_What needs to be done:_ The lines from the start of the data through the line containing "e).issues = s.issues := rfl" are to be reproduced exactly, both ends included.

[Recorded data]
────────

-- ==== Sys2Proof/Laws/State.lean ====
section
/-! SUPPORT. One lemma per field of State per update of Machine/Ops.lean and of the families, so that no later proof
unfolds a record update; and what the next answers are after an update that takes none of them. -/

namespace Sys2Proof.Machine

/-! ### record -/

@[simp] theorem State.record_eng (s : State) (e : Event) : (s.record e).eng = s.eng := rfl
@[simp] theorem State.record_params (s : State) (e : Event) : (s.record e).params = s.params := rfl
@[simp] theorem State.record_turns (s : State) (e : Event) : (s.record e).turns = s.turns := rfl
@[simp] theorem State.record_issues (s : State) (e : Event) : (s.record e).issues = s.issues := rfl
@[simp] theorem State.record_script (s : State) (e : Event) : (s.record e).script = s.script := rfl
@[simp] theorem State.record_events (s : State) (e : Event) : (s.record e).events = s.events ++ [e] := rfl
@[simp] theorem State.record_csrOut (s : State) (e : Event) : (s.record e).csrOut = s.csrOut := rfl

/-! ### busConfigure -/

@[simp] theorem State.busConfigure_eng (s : State) (c : BusCfg) : (s.busConfigure c).eng = s.eng := rfl
@[simp] theorem State.busConfigure_params (s : State) (c : BusCfg) : (s.busConfigure c).params = s.params := rfl
@[simp] theorem State.busConfigure_turns (s : State) (c : BusCfg) : (s.busConfigure c).turns = s.turns := rfl
@[simp] theorem State.busConfigure_issues (s : State) (c : BusCfg) : (s.busConfigure c).issues = s.issues := rfl
@[simp] theorem State.busConfigure_script (s : State) (c : BusCfg) : (s.busConfigure c).script = s.script := rfl
@[simp] theorem State.busConfigure_events (s : State) (c : BusCfg) :
    (s.busConfigure c).events = s.events ++ [.busConfigure c] := rfl
@[simp] theorem State.busConfigure_csrOut (s : State) (c : BusCfg) : (s.busConfigure c).csrOut = s.csrOut := rfl

/-! ### busStart -/

@[simp] theorem State.busStart_eng (s : State) : (s.busStart).eng = s.eng := rfl
@[simp] theorem State.busStart_params (s : State) : (s.busStart).params = s.params := rfl
@[simp] theorem State.busStart_turns (s : State) : (s.busStart).turns = s.turns := rfl
@[simp] theorem State.busStart_issues (s : State) : (s.busStart).issues = s.issues := rfl
@[simp] theorem State.busStart_script (s : State) :
    (s.busStart).script = { s.script with start := answersAfter s.script.start 1 } := rfl
@[simp] theorem State.busStart_events (s : State) :
    (s.busStart).events = s.events ++ [.busStart s.nextStart] := rfl
@[simp] theorem State.busStart_csrOut (s : State) : (s.busStart).csrOut = s.csrOut := rfl
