-- ==== Sys2Proof/Tests/Slice0.lean ====
section
/-! SUPPORT. Tests: command words and vectors of 95_test_vectors.md, an ill-formed term for each check of WellFormed,
and for each statement with hypotheses a state and operands that meet them. Expected values are the spec's. -/

namespace Sys2Proof.Tests

open Sys2Proof Sys2Proof.Machine Host

/-! ### States the tests start from -/

/-- Phase READY on bus address 3, as in 95_test_vectors.md part 2. -/
def ready : State :=
  { State.reset with eng := { Engine.reset with
      phase := .ready, sendId := 0x000C0303, replyId := 0x000C0203, resCode := .ok } }

/-- A READ of 0x0062 outstanding since clock value `t0`, and the answers to come. -/
def awaiting (t0 : Nat) (clock : List Nat) (poll : List Bool) (avail : List Int) (bytes : List Byte) : State :=
  { ready with
    eng := { ready.eng with seq := .awaitingReply, reqAddr := 0x0062, t0 := t0 }
    script := ⟨Answers.none, ⟨poll, 0⟩, ⟨avail, 0⟩, ⟨bytes, 0⟩, ⟨clock, 0⟩⟩ }

/-- A payload held, as after a READ that completed with OK. -/
def holding (len : Fin 7) (b0 b1 : Byte) : State :=
  { ready with eng := { ready.eng with payValid := true, payLen := len, pay := #v[b0, b1, 0, 0, 0, 0] } }

/-- A command issued. -/
def issued (s : State) (q : Issue) : State := { s with issues := [q] }

/-- What the tests look at after a step: STATUS, the events and the payload. -/
def seen : Outcome State Fault Refusal → Option (Word × List Event × List Byte)
  | .next t => some (statusWord t.eng, t.events, t.eng.pay.toList)
  | .fault _ => none
  | .refused _ => none

/-- The engine's registers after a step. -/
def engineAfter : Outcome State Fault Refusal → Option Engine
  | .next t => some t.eng
  | .fault _ => none
  | .refused _ => none

/-! ### Command words (95_test_vectors.md L2.1) -/

theorem test_decode_init : decodeTableWord 32 0b00000000000000000000000000000000 = some (.init 0 ⟨0, 0, 0⟩) := by decide

theorem test_decode_write : decodeTableWord 32 0b00000000000000000010000000010001 = some (.write 0x0020 2 0) := by decide

theorem test_decode_write_long : decodeTableWord 32 0x00FFFF79 = some (.write 0xFFFF 15 0) := by decide

theorem test_decode_read : decodeTableWord 32 0b00000000000000000110001000000010 = some (.read 0x0062) := by decide

theorem test_decode_decode : decodeTableWord 32 0b00000000000000000000000000000011 = some .decode := by decide

theorem test_decode_reserved_ops :
    [0x4, 0x5, 0x6, 0x7, 0xFFFFFFFF].map (decodeTableWord 32) = [none, none, none, none, none] := by decide

/-! ### WellFormed refuses an ill-formed term of each check -/

theorem test_wellFormed_accepts :
    (wordIssue 0x00000000).wellFormed && (wordIssue 0x00FFFF79).wellFormed && (wordIssue 0x00FFFF02).wellFormed &&
      (wordIssue 0x00000003).wellFormed = true := by decide

theorem test_wellFormed_refuses_reserved_bits :
    (wordIssue 0x00000080).reservedZero = false ∧ (wordIssue 0x80000001).wellFormed = false := by decide

theorem test_wellFormed_refuses_reserved_op :
    (wordIssue 0x00000004).opAssigned = false ∧ (wordIssue 0x00000004).wellFormed = false := by decide

theorem test_wellFormed_refuses_len :
    (wordIssue 0x0000620A).lenAllowed = false ∧ (wordIssue 0x0000620A).wellFormed = false := by decide

theorem test_wellFormed_refuses_addr :
    (wordIssue 0x00000100).addrAllowed = false ∧ (wordIssue 0x00000100).wellFormed = false := by decide

theorem test_wellFormed_refuses_long_list :
    (Pseudo.writeBytes 0 [1, 2, 3, 4, 5, 6]).wellFormed = true ∧
      (Pseudo.writeBytes 0 [1, 2, 3, 4, 5, 6, 7]).wellFormed = false := by decide

/-! ### Vectors, one step each -/

/-- L2.2.2: INIT 3 with `BusStart → 1`. -/
theorem test_init_ok :
    engineAfter (exec (.init 3 ⟨2, 500000, 16000000⟩)
      { State.reset with script := { Script.none with start := ⟨[true], 0⟩ } }) =
    some { Engine.reset with
      phase := .ready, sendId := 0x000C0303, replyId := 0x000C0203, resCode := .ok } := by decide

/-- L2.2.6 with `BusStart → 0` as in L2.2.8: `send_id` wraps to 0, the identifiers are written even so. -/
theorem test_init_failed_wraps :
    engineAfter (exec (.init 0xFFF3FD00 ⟨0, 0, 0⟩)
      { State.reset with script := { Script.none with start := ⟨[false], 0⟩ } }) =
    some { Engine.reset with
      phase := .failed, sendId := 0x00000000, replyId := 0xFFFFFF00, resCode := .initFailure } := by decide
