-- ==== Sys2Proof/Decode.lean ====
section
/-! DEFINITION. The decoder, a total function of the opcode word alone (30_encoding.md R98), the
operation table, the encoder, and the assembler's words and abbreviations (R96, R99, R100). -/

namespace Sys2Proof

open Sys2Proof.Machine (FaultCode)

/-- The k-th least significant decimal digit of a non-negative integer, from k = 0; 0 above the
most significant written digit (00_scope.md R9). -/
def digit (w k : Nat) : Nat := w / 10 ^ k % 10

/-- The mode a mode digit stands for; 3 to 9 stand for none (30_encoding.md R88, R89). -/
def modeOfDigit : Nat → Option Mode
  | 0 => some .position
  | 1 => some .immediate
  | 2 => some .relative
  | _ => none

/-- The mode digit of a mode (30_encoding.md R81). -/
def Mode.digit : Mode → Nat
  | .position => 0
  | .immediate => 1
  | .relative => 2

/-- One used slot of the decoder's loop: its mode digit 3 to 9 is InvalidMode, a destination with
digit 1 is InvalidDestinationMode (30_encoding.md R89, R90, R98). -/
def decodeSlot (kind : SlotKind) (d : Nat) : Except FaultCode Mode :=
  match modeOfDigit d, kind with
  | none, _ => .error .invalidMode
  | some .immediate, .dst => .error .invalidDestinationMode
  | some m, _ => .ok m

/-- The used slot `i` of the opcode word `w`, whose mode digit is digit(w, i + 2) (30_encoding.md R85). -/
def decodeSlotAt (w : Nat) (kind : SlotKind) (i : Nat) : Except FaultCode Mode :=
  decodeSlot kind (digit w (i + 2))

/-- The modes of a one-slot operation. -/
def decode1 (w : Nat) (k : SlotKind) (f : Mode → Instr) : Except FaultCode Instr := do
  let a ← decodeSlotAt w k 0
  return f a

/-- The modes of a two-slot operation, both slots SRC, in slot order. -/
def decode2 (w : Nat) (f : Mode → Mode → Instr) : Except FaultCode Instr := do
  let a ← decodeSlotAt w .src 0
  let b ← decodeSlotAt w .src 1
  return f a b

/-- The modes of a three-slot operation, SRC SRC DST, in slot order. -/
def decode3 (w : Nat) (f : Mode → Mode → Mode → Instr) : Except FaultCode Instr := do
  let a ← decodeSlotAt w .src 0
  let b ← decodeSlotAt w .src 1
  let c ← decodeSlotAt w .dst 2
  return f a b c

/-- The decoder on a non-negative opcode word: the operation is `w mod 100` (30_encoding.md R84),
its slots are those of R86, and every other operation is unknown (R92). -/
def decodeOperation (w : Nat) : Except FaultCode Instr :=
  match w % 100 with
  | 1 => decode3 w .add
  | 2 => decode3 w .mul
  | 3 => decode1 w .dst .inp
  | 4 => decode1 w .src .out
  | 5 => decode2 w .jt
  | 6 => decode2 w .jf
  | 7 => decode3 w .lt
  | 8 => decode3 w .eq
  | 9 => decode1 w .src .arb
  | 99 => .ok .halt
  | _ => .error .unknownOpcode

/-- `Decode(w)` (30_encoding.md R98): the sign is checked before any field is extracted (R83). -/
def decode (w : Int) : Except FaultCode Instr :=
  if w < 0 then .error .negativeOpcodeWord else decodeOperation w.toNat

/-- The operation code of an instruction (30_encoding.md R86). -/
def Instr.opcode : Instr → Nat
  | .add _ _ _ => 1
  | .mul _ _ _ => 2
  | .inp _ => 3
  | .out _ => 4
  | .jt _ _ => 5
  | .jf _ _ => 6
  | .lt _ _ _ => 7
  | .eq _ _ _ => 8
  | .arb _ => 9
  | .halt => 99

/-- The slot modes of an instruction, in slot order: the decoder's output `modes` (30_encoding.md R98). -/
def Instr.modes : Instr → List Mode
  | .add a b c => [a, b, c]
  | .mul a b c => [a, b, c]
  | .inp a => [a]
  | .out a => [a]
  | .jt a b => [a, b]
  | .jf a b => [a, b]
  | .lt a b c => [a, b, c]
  | .eq a b c => [a, b, c]
  | .arb a => [a]
  | .halt => []

/-- The slot kinds of each operation code, and none for an unknown operation: the table of
30_encoding.md R86 read by its operation column. -/
def slotKinds : Nat → Option (List SlotKind)
  | 1 => some [.src, .src, .dst]
  | 2 => some [.src, .src, .dst]
  | 3 => some [.dst]
  | 4 => some [.src]
  | 5 => some [.src, .src]
  | 6 => some [.src, .src]
  | 7 => some [.src, .src, .dst]
  | 8 => some [.src, .src, .dst]
  | 9 => some [.src]
  | 99 => some []
  | _ => none

/-- The slot kinds of an instruction: the decoder's output `kinds` (30_encoding.md R98). -/
def Instr.kinds (i : Instr) : List SlotKind := (slotKinds i.opcode).getD []

/-- The number of argument slots (30_encoding.md R86). -/
def Instr.arity (i : Instr) : Nat := i.kinds.length

/-- The number of words an instruction occupies, `1 + arity` (30_encoding.md R94). -/
def Instr.width (i : Instr) : Nat := 1 + i.arity

/-- The mode digits of a list of modes as a number, slot 0 least significant (30_encoding.md R82). -/
def flagsOf : List Mode → Nat
  | [] => 0
  | m :: ms => m.digit + 10 * flagsOf ms

/-- The canonical opcode word `op + 100*m0 + 1000*m1 + 10000*m2`, the shortest that decodes to the
instruction (30_encoding.md R96). -/
def encode (i : Instr) : Int := ((i.opcode + 100 * flagsOf i.modes : Nat) : Int)

/-- One assembled line: the canonical opcode word and then the argument words, used as they are
(30_encoding.md R95, R99). -/
def assemble (i : Instr) (args : List Int) : List Int := encode i :: args

/-- `JMP t` is `JT #1, t` (30_encoding.md R100). -/
def asmJmp (m : Mode) (t : Int) : List Int := assemble (.jt .immediate m) [1, t]

/-- `MOV s, d` is `ADD s, #0, d` (30_encoding.md R100). -/
def asmMov (ms : Mode) (s : Int) (md : Mode) (d : Int) : List Int :=
  assemble (.add ms .immediate md) [s, 0, d]

/-- `DATA v` emits the single word `v` (30_encoding.md R100). -/
def asmData (v : Int) : List Int := [v]

/-- The instruction of the opcode table's word `w`. The table's match and mask are decimal
(30_encoding.md R97) and a word has no bit width (00_scope.md R8), so the whole number `w` is the
opcode word whatever the row's number of bits; the argument words, all 0, are not decoded (R98).
DEDUCED, safe (log entry 15). -/
def decodeTableWord : Nat → Nat → Option Instr
  | _nbits, w => (decode (w : Int)).toOption

end Sys2Proof
end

────────

_Result:_
-- ==== Sys2Proof/Laws/State.lean ====
section
/-! SUPPORT. One lemma per field of State per update of Machine/Ops.lean and of the families, so that no later proof
unfolds a record update; and what the next answers are after an update that takes none of them. -/

namespace Sys2Proof.Machine

/-! ### record -/

@[simp] theorem State.record_eng (s : State) (e : Event) : (s.record e).eng = s.eng := rfl
@[simp] theorem State.record_params (s : State) (e : Event) : (s.record e).params = s.params := rfl
@[simp] theorem State.record_turns (s : State) (e : Event) : (s.record e).turns = s.turns := rfl
@[simp] theorem State.record_issues (s : State) (e : Event) : (s.record e).issues = s.issues := rfl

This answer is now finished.